Below are some records. Print exactly the lines between the one holding "mnemonic := .frmEncode, operands := [1]" and the one holding "[.vendor, .vendor] := by decide", inclusive, and nothing else.

─── Records for this exercise ───

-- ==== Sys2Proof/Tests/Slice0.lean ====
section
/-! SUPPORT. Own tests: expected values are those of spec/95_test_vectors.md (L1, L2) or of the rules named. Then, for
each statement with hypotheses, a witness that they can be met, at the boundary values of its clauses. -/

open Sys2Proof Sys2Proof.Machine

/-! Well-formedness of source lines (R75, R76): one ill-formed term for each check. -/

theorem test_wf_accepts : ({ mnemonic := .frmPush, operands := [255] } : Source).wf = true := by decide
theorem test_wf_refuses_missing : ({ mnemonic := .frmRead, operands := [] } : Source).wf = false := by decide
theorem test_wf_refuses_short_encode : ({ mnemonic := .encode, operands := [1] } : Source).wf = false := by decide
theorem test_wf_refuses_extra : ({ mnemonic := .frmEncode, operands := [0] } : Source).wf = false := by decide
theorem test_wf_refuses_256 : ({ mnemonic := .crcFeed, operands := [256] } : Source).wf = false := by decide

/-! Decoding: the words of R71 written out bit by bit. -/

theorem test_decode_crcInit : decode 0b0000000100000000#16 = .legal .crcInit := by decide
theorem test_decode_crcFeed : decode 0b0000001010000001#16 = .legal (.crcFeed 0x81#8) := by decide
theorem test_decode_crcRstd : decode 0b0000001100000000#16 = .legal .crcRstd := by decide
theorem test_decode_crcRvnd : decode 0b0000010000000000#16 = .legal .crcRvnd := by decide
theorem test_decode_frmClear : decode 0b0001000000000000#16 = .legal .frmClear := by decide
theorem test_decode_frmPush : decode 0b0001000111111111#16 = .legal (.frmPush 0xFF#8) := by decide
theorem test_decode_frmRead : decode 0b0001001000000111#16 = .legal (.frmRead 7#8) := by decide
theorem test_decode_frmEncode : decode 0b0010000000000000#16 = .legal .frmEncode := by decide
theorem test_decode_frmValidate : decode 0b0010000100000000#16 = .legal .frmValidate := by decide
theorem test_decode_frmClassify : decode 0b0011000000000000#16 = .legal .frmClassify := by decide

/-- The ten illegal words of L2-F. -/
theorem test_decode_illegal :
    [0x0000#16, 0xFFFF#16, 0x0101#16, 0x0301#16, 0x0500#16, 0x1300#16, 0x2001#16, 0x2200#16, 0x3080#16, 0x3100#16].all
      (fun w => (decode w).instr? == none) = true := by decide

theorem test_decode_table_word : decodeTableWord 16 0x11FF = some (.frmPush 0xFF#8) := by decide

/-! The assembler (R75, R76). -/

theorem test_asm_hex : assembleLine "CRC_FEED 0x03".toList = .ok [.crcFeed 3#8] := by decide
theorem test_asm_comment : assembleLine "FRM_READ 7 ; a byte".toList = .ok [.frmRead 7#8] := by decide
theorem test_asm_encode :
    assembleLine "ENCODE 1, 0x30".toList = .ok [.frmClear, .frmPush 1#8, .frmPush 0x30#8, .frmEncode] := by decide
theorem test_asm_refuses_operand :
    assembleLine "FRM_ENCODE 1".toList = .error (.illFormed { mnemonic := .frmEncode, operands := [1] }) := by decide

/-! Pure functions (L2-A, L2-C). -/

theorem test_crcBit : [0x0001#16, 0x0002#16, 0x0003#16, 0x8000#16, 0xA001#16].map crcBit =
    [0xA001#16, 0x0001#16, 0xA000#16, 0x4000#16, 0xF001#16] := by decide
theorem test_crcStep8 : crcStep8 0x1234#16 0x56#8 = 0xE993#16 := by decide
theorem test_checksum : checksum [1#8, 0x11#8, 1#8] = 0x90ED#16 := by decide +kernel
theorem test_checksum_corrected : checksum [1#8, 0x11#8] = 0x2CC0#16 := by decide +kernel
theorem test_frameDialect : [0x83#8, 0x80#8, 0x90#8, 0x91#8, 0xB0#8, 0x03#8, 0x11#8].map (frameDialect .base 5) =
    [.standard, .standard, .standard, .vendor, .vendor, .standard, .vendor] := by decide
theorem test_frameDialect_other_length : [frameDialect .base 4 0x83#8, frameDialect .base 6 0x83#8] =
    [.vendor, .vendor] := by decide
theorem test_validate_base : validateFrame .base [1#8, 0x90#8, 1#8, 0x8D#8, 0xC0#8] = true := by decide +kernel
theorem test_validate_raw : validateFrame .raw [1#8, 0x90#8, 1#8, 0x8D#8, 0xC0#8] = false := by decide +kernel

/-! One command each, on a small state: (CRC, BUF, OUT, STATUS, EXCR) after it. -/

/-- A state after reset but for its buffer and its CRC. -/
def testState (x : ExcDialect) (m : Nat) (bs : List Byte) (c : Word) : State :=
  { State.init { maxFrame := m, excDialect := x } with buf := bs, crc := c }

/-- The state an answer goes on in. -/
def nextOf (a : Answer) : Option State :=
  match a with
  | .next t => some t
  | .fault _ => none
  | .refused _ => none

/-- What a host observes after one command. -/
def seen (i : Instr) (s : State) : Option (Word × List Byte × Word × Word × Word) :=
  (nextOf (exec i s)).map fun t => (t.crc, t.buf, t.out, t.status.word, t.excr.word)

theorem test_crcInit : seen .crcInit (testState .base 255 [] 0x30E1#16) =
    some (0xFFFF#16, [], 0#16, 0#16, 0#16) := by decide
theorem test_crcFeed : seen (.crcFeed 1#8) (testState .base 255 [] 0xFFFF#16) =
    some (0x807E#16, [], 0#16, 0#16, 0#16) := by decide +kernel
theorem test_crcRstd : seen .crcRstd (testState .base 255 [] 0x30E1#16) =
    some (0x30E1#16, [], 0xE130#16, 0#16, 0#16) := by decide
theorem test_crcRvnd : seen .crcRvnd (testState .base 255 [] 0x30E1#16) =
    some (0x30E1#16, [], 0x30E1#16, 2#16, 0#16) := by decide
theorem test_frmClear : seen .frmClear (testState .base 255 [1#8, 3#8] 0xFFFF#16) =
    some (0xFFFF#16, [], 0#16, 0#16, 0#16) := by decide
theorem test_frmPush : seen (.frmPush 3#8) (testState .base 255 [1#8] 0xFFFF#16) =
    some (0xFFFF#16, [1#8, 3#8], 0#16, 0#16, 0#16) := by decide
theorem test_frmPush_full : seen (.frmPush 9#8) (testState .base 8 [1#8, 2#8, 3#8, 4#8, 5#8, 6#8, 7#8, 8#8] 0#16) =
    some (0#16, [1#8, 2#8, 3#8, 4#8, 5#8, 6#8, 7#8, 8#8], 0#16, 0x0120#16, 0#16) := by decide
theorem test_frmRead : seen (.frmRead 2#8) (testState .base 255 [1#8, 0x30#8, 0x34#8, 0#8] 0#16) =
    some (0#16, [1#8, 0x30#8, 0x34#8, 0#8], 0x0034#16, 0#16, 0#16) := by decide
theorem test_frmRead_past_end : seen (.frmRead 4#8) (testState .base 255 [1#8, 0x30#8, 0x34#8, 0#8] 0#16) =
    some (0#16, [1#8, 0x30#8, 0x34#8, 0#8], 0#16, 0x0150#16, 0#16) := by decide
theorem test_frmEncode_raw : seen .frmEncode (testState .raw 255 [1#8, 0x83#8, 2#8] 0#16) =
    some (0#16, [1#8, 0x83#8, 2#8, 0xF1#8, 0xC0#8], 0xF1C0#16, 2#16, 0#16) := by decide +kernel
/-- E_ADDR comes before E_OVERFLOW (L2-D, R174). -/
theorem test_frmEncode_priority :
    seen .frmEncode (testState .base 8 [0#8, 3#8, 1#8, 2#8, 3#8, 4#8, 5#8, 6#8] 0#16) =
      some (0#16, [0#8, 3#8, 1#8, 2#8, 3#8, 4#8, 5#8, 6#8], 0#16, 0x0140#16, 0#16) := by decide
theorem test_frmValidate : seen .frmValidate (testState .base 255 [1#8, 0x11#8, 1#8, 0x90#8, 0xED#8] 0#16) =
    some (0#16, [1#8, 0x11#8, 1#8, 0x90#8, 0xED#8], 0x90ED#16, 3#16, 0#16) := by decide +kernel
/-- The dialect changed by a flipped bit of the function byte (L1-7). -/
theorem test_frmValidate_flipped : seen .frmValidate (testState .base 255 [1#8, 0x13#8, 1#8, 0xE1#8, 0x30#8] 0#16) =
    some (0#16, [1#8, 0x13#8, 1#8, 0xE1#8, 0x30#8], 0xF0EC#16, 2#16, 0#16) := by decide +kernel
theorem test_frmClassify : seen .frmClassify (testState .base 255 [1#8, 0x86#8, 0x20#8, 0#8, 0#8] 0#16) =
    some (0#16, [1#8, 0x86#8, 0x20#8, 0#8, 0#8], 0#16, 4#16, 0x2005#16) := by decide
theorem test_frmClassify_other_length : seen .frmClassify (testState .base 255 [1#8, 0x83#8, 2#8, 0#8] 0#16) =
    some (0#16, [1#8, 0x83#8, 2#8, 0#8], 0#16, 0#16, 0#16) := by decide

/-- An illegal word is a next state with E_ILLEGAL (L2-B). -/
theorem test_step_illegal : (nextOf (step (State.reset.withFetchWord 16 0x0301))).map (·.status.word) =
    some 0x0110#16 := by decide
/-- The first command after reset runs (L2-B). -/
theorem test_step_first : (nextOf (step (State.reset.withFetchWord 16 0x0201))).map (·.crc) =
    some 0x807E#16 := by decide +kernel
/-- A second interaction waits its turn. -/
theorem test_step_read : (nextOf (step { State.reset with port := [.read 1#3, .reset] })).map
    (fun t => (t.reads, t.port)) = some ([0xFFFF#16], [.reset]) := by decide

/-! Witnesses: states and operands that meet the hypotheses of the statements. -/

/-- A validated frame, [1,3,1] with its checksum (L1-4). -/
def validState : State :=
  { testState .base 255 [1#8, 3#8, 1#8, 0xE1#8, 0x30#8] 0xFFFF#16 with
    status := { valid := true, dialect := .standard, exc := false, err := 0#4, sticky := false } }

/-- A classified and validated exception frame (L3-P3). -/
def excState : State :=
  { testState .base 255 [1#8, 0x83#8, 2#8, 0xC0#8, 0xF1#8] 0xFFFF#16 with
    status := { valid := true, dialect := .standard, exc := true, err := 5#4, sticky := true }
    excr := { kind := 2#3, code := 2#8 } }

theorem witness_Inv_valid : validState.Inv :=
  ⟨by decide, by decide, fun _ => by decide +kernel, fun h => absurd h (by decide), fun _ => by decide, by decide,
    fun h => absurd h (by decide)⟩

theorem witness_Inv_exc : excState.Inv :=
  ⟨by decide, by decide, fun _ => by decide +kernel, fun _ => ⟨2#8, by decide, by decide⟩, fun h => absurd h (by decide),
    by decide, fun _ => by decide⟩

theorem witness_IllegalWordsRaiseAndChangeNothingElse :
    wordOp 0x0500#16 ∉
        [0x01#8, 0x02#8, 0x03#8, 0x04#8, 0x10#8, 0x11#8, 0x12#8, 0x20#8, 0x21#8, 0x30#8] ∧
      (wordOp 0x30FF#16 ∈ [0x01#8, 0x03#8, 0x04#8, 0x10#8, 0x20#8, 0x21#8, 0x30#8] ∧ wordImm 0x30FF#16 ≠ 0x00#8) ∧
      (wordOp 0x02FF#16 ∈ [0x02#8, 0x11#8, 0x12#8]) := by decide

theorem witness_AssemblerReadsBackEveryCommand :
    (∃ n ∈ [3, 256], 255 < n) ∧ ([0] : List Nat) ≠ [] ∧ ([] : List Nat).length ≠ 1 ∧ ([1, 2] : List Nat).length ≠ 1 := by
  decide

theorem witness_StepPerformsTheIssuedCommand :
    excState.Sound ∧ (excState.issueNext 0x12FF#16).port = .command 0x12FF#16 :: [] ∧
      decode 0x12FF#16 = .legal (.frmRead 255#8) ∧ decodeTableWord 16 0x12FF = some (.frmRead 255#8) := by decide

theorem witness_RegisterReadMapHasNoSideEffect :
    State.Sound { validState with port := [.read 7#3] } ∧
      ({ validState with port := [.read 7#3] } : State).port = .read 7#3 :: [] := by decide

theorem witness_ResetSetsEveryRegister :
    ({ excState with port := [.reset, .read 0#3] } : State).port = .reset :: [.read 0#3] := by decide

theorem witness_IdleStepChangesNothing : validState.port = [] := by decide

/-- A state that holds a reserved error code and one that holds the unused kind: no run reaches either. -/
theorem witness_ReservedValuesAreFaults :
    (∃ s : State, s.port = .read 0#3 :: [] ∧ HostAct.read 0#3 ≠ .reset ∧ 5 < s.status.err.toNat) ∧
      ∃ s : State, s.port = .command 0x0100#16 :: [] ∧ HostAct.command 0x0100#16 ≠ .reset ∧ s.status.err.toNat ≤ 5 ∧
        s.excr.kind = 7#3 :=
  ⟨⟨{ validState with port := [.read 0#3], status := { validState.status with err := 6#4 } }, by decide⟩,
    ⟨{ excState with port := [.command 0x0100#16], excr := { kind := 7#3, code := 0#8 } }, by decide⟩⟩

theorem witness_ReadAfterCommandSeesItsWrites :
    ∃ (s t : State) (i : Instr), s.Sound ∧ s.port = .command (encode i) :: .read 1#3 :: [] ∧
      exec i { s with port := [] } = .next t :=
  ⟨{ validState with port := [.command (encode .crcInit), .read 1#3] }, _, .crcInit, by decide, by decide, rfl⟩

───

Answer section
    assembleLine "FRM_ENCODE 1".toList = .error (.illFormed { mnemonic := .frmEncode, operands := [1] }) := by decide

/-! Pure functions (L2-A, L2-C). -/

theorem test_crcBit : [0x0001#16, 0x0002#16, 0x0003#16, 0x8000#16, 0xA001#16].map crcBit =
    [0xA001#16, 0x0001#16, 0xA000#16, 0x4000#16, 0xF001#16] := by decide
theorem test_crcStep8 : crcStep8 0x1234#16 0x56#8 = 0xE993#16 := by decide
theorem test_checksum : checksum [1#8, 0x11#8, 1#8] = 0x90ED#16 := by decide +kernel
theorem test_checksum_corrected : checksum [1#8, 0x11#8] = 0x2CC0#16 := by decide +kernel
theorem test_frameDialect : [0x83#8, 0x80#8, 0x90#8, 0x91#8, 0xB0#8, 0x03#8, 0x11#8].map (frameDialect .base 5) =
    [.standard, .standard, .standard, .vendor, .vendor, .standard, .vendor] := by decide
theorem test_frameDialect_other_length : [frameDialect .base 4 0x83#8, frameDialect .base 6 0x83#8] =
    [.vendor, .vendor] := by decide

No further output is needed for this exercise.